### PROBLEM STATEMENT
In the listing below, find each line containing "hexWord" and report it.

### RECORDS SUPPLIED

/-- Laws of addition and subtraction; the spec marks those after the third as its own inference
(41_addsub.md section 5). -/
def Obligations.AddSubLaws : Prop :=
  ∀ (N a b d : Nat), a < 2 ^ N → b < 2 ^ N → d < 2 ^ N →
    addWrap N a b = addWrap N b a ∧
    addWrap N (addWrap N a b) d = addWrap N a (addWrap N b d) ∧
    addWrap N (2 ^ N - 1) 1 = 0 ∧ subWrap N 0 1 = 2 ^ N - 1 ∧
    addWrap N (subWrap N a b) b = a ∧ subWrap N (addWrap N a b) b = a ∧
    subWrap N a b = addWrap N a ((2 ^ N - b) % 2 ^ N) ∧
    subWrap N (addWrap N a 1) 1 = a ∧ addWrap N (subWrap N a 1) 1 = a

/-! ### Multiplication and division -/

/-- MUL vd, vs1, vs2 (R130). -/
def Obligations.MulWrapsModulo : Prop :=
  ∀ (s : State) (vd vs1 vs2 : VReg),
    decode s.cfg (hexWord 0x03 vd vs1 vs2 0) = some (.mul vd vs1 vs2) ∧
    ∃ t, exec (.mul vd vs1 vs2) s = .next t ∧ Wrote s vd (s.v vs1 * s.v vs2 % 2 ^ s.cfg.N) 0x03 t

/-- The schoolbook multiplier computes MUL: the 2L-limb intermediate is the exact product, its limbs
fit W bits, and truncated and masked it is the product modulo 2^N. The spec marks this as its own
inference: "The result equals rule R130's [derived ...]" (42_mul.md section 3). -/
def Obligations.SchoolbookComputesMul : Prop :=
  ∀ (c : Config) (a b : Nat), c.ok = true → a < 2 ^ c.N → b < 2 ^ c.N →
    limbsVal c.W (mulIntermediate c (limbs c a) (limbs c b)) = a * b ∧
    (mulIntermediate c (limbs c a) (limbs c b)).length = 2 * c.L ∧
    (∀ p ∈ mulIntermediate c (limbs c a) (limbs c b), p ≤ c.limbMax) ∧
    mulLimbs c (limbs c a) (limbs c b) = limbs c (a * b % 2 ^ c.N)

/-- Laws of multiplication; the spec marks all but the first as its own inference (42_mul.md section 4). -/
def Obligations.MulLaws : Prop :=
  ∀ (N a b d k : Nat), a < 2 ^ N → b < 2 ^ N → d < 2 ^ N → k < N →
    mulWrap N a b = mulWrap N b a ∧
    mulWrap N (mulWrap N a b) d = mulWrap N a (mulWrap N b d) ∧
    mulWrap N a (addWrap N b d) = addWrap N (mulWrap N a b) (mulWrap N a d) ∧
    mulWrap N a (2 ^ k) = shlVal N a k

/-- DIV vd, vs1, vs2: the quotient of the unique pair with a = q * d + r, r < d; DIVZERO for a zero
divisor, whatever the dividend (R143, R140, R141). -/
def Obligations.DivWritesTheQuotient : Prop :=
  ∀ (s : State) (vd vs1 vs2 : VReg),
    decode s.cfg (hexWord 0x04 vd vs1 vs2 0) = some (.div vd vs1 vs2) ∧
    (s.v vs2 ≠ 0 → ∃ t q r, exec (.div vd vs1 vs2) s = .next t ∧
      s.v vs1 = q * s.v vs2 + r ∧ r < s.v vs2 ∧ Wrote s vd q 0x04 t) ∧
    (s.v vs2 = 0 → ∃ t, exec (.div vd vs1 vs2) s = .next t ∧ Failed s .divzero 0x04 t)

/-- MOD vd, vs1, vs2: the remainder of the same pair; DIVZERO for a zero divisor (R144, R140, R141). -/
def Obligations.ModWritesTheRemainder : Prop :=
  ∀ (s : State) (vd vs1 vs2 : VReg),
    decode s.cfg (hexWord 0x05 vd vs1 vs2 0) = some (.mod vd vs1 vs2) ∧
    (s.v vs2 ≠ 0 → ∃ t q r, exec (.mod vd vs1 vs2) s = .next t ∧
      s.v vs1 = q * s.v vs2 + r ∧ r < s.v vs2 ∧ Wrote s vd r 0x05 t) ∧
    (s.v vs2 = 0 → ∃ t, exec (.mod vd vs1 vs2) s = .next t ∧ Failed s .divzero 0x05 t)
...
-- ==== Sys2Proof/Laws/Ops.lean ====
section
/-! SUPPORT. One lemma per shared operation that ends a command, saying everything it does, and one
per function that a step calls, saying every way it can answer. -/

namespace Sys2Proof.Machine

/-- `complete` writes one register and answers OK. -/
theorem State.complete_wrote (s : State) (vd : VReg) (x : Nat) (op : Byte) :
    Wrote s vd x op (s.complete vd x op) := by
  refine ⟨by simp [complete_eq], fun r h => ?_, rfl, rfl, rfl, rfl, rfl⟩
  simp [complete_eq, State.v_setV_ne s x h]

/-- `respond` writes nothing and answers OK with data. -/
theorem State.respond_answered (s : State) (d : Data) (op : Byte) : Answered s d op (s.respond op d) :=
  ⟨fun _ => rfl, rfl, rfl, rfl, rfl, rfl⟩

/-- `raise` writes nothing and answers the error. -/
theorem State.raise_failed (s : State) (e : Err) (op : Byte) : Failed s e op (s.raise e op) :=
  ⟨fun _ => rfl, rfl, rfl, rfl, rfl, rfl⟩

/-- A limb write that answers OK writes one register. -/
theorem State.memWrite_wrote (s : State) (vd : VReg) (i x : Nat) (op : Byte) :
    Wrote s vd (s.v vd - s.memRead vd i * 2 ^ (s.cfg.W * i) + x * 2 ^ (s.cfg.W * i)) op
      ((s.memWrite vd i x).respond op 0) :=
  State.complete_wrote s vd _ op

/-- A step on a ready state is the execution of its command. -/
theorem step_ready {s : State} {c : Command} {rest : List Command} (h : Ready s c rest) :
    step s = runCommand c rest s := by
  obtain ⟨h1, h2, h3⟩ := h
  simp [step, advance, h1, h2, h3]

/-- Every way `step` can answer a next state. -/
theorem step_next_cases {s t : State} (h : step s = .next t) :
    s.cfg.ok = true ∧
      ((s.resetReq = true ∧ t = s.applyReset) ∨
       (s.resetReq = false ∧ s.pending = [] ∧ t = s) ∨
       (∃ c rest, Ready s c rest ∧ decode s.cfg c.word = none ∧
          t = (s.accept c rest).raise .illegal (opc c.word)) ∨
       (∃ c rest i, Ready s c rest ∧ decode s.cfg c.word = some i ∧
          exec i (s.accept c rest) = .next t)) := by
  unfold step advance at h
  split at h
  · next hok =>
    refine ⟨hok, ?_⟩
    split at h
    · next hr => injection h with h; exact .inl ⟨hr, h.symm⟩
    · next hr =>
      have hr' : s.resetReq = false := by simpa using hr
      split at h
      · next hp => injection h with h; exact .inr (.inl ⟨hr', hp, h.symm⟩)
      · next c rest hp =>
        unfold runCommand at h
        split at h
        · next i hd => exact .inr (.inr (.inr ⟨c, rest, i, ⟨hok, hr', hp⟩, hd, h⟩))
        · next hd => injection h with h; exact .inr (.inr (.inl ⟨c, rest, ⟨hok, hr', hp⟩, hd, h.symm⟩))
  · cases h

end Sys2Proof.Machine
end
==
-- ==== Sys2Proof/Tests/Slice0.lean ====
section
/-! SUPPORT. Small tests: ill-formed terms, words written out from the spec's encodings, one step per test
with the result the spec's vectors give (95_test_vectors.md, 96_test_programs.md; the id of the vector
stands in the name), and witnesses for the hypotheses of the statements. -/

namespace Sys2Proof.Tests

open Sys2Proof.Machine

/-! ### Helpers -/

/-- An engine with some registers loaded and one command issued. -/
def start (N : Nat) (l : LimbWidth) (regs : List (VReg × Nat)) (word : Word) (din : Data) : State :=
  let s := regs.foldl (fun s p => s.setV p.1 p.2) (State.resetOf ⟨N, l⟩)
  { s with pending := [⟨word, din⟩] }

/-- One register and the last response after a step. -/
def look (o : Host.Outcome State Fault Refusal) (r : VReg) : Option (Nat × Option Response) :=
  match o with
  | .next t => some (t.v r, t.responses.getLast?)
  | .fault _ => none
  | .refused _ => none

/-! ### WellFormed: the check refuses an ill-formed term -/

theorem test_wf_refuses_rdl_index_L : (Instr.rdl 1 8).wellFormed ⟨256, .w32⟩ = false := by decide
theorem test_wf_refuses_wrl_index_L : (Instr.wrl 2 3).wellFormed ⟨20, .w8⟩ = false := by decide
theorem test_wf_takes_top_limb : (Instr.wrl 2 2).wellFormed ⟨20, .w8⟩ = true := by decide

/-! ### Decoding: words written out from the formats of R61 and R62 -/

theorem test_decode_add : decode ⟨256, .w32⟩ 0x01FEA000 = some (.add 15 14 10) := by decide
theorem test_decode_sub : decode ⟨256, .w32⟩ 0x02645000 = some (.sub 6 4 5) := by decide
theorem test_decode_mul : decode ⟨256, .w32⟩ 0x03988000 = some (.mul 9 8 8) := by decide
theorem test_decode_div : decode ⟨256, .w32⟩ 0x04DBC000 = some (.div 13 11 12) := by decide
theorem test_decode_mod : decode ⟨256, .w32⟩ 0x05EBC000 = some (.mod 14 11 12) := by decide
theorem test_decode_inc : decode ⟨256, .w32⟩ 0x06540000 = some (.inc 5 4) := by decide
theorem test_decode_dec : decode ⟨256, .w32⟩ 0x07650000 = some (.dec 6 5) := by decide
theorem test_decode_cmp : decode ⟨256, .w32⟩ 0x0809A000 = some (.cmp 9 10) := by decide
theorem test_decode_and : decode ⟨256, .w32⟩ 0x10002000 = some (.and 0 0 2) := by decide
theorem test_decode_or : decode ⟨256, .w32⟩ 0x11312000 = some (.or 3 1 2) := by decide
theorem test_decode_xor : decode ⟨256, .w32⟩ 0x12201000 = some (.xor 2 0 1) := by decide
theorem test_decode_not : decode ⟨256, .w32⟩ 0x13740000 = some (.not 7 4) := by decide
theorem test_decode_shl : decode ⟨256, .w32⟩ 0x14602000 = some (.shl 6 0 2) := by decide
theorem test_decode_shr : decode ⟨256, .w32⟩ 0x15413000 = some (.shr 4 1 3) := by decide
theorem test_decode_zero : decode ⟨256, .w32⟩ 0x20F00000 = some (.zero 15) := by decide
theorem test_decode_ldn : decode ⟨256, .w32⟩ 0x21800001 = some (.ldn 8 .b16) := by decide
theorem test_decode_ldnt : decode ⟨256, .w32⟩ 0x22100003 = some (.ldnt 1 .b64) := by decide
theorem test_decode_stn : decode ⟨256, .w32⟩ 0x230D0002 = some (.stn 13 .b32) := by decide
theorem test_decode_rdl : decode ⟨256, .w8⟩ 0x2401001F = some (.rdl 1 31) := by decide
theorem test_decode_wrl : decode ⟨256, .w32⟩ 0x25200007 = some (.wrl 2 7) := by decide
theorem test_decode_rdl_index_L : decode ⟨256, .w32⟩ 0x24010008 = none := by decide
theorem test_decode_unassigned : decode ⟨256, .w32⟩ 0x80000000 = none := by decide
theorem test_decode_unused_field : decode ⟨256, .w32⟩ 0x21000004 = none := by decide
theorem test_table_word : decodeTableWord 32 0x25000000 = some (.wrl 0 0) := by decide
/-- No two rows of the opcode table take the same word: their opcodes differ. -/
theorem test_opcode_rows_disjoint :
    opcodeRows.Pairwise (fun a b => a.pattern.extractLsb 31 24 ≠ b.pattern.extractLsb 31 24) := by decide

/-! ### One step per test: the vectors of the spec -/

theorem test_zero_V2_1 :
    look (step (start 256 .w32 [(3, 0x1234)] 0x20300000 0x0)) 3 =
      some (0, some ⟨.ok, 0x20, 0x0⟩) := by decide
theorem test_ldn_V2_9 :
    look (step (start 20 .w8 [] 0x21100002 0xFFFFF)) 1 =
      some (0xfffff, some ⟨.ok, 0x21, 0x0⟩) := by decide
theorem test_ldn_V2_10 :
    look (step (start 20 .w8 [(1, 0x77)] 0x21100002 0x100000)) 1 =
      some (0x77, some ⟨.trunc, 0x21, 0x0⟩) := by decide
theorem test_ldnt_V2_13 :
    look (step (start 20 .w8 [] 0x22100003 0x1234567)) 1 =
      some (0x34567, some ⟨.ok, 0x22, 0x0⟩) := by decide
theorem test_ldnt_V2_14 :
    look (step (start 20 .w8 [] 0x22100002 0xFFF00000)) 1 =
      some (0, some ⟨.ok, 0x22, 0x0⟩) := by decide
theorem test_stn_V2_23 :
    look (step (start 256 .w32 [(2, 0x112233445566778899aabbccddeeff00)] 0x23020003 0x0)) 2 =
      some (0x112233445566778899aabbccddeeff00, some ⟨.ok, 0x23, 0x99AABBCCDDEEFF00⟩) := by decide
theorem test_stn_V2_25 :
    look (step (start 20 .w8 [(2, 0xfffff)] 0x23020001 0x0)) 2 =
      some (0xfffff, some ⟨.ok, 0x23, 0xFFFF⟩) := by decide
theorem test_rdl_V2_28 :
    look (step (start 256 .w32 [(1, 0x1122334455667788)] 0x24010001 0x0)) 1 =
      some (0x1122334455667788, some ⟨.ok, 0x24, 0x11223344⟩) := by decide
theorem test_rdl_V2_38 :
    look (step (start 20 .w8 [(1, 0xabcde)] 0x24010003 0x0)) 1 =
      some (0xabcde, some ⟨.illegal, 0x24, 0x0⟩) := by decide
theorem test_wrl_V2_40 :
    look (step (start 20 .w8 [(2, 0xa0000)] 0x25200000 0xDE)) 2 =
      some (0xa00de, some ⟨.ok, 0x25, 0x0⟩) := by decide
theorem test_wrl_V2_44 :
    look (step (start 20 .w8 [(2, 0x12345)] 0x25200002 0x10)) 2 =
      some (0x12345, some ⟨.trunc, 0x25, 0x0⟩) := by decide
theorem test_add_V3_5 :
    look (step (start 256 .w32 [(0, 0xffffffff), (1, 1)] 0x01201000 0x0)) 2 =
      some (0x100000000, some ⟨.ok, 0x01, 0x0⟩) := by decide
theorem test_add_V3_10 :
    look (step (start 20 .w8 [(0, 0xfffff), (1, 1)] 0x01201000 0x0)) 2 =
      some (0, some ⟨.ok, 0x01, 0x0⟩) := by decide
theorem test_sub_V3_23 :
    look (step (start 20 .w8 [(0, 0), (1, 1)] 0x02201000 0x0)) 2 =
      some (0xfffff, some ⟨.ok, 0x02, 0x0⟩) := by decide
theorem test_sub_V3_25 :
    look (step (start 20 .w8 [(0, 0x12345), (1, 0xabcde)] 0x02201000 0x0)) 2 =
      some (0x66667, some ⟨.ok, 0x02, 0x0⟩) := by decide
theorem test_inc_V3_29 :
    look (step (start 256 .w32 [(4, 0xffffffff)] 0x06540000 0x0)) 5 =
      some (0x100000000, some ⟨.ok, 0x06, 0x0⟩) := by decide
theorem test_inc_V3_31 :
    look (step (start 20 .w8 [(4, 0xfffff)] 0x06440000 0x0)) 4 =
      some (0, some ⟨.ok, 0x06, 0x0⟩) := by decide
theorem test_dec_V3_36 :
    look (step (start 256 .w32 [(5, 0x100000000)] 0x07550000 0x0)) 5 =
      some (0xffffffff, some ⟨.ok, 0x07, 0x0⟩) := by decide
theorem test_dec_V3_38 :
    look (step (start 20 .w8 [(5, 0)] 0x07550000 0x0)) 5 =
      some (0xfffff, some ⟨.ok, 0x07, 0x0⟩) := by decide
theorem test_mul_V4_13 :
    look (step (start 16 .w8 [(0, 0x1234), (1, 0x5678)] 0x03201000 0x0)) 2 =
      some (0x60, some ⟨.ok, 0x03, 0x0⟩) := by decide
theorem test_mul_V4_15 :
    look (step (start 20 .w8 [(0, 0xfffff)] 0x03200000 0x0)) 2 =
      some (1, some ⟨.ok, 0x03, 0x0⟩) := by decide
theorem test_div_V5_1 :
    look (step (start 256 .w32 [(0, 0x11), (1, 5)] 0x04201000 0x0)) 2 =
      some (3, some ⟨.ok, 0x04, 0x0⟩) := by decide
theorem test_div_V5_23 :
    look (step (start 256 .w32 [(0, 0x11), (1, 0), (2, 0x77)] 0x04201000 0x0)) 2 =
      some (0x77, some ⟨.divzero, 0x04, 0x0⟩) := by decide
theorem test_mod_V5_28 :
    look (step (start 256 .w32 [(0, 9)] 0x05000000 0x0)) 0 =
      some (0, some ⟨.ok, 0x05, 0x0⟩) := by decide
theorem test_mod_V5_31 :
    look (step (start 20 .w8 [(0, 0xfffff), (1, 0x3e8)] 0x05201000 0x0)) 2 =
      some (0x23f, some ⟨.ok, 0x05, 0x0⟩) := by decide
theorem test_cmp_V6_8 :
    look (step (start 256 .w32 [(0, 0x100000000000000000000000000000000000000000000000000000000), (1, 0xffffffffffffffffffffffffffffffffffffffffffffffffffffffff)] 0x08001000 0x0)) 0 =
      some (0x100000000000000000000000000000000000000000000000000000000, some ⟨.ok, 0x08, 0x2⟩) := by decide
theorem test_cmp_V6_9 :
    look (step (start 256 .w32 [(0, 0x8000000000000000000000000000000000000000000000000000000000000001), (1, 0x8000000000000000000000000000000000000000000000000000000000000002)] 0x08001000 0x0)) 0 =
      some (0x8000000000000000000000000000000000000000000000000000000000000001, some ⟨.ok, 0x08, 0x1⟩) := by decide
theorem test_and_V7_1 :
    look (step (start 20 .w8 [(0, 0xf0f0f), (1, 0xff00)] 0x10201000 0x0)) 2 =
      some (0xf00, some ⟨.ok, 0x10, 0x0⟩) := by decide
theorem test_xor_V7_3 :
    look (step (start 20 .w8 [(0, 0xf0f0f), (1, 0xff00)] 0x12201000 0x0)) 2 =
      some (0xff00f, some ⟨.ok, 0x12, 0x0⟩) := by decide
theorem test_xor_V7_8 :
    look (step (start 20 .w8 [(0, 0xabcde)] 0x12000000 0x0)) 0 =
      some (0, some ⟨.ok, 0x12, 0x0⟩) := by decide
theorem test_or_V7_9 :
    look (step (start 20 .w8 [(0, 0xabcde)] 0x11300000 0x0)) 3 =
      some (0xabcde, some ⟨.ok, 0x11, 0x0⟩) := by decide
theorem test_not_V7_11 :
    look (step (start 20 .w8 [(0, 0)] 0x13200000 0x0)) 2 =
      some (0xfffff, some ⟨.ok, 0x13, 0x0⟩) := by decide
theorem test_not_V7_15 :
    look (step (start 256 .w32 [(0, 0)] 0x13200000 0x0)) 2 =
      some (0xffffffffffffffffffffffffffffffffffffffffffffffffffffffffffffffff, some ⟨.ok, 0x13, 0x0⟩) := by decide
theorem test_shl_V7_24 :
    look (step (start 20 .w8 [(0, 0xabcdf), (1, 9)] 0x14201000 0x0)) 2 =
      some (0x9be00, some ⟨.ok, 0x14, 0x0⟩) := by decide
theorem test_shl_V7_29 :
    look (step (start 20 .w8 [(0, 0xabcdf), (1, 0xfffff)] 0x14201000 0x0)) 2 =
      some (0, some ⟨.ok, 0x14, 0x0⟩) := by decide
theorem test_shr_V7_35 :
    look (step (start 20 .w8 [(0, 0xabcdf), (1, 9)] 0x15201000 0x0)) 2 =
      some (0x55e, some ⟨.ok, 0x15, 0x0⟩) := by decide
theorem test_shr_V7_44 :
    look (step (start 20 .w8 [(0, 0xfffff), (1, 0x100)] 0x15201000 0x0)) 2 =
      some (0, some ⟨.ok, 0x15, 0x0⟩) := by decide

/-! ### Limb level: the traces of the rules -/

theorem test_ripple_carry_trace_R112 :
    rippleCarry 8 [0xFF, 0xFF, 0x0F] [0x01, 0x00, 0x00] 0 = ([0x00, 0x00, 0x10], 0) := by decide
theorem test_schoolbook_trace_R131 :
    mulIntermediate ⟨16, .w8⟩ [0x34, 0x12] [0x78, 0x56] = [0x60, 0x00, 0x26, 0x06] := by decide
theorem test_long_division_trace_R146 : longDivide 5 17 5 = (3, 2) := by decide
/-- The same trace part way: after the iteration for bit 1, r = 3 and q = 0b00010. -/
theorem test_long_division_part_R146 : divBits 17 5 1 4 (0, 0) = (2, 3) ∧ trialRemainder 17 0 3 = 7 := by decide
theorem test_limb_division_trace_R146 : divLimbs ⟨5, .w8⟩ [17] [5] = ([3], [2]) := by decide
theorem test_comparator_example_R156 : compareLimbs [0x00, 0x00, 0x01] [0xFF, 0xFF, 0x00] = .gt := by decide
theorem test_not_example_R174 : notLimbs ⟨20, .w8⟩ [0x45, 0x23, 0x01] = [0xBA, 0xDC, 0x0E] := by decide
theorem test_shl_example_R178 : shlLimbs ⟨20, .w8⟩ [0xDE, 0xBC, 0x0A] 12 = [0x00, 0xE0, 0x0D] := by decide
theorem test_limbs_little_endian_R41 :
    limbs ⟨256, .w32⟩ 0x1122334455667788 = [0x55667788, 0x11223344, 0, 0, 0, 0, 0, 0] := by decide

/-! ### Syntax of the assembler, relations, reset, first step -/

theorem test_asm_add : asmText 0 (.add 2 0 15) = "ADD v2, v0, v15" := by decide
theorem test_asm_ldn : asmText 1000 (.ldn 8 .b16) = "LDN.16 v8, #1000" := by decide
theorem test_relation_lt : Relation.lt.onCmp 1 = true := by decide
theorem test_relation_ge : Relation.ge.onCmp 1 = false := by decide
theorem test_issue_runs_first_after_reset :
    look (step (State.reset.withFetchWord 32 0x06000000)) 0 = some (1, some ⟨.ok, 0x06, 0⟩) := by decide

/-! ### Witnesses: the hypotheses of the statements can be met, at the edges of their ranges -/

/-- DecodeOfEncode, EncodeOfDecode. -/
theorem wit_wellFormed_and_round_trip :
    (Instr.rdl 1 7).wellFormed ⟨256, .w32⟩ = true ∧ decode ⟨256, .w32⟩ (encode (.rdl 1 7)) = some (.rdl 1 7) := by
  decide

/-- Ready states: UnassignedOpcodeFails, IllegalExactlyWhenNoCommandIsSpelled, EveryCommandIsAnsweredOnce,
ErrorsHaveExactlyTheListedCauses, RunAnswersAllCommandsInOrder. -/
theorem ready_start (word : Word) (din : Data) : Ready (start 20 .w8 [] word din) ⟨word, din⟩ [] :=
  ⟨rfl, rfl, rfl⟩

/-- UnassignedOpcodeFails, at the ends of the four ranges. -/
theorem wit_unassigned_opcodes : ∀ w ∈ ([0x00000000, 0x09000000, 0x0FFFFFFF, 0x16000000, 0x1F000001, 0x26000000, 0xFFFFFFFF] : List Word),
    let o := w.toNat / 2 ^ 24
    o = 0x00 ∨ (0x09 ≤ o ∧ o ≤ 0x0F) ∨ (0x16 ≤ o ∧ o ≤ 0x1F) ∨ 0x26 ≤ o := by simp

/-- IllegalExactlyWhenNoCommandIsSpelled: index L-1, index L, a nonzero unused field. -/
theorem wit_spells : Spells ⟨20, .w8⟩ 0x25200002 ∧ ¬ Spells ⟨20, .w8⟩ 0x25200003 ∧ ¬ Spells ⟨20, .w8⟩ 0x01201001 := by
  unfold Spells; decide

### FINAL ANSWER
    decode s.cfg (hexWord 0x03 vd vs1 vs2 0) = some (.mul vd vs1 vs2) ∧
    decode s.cfg (hexWord 0x04 vd vs1 vs2 0) = some (.div vd vs1 vs2) ∧
    decode s.cfg (hexWord 0x05 vd vs1 vs2 0) = some (.mod vd vs1 vs2) ∧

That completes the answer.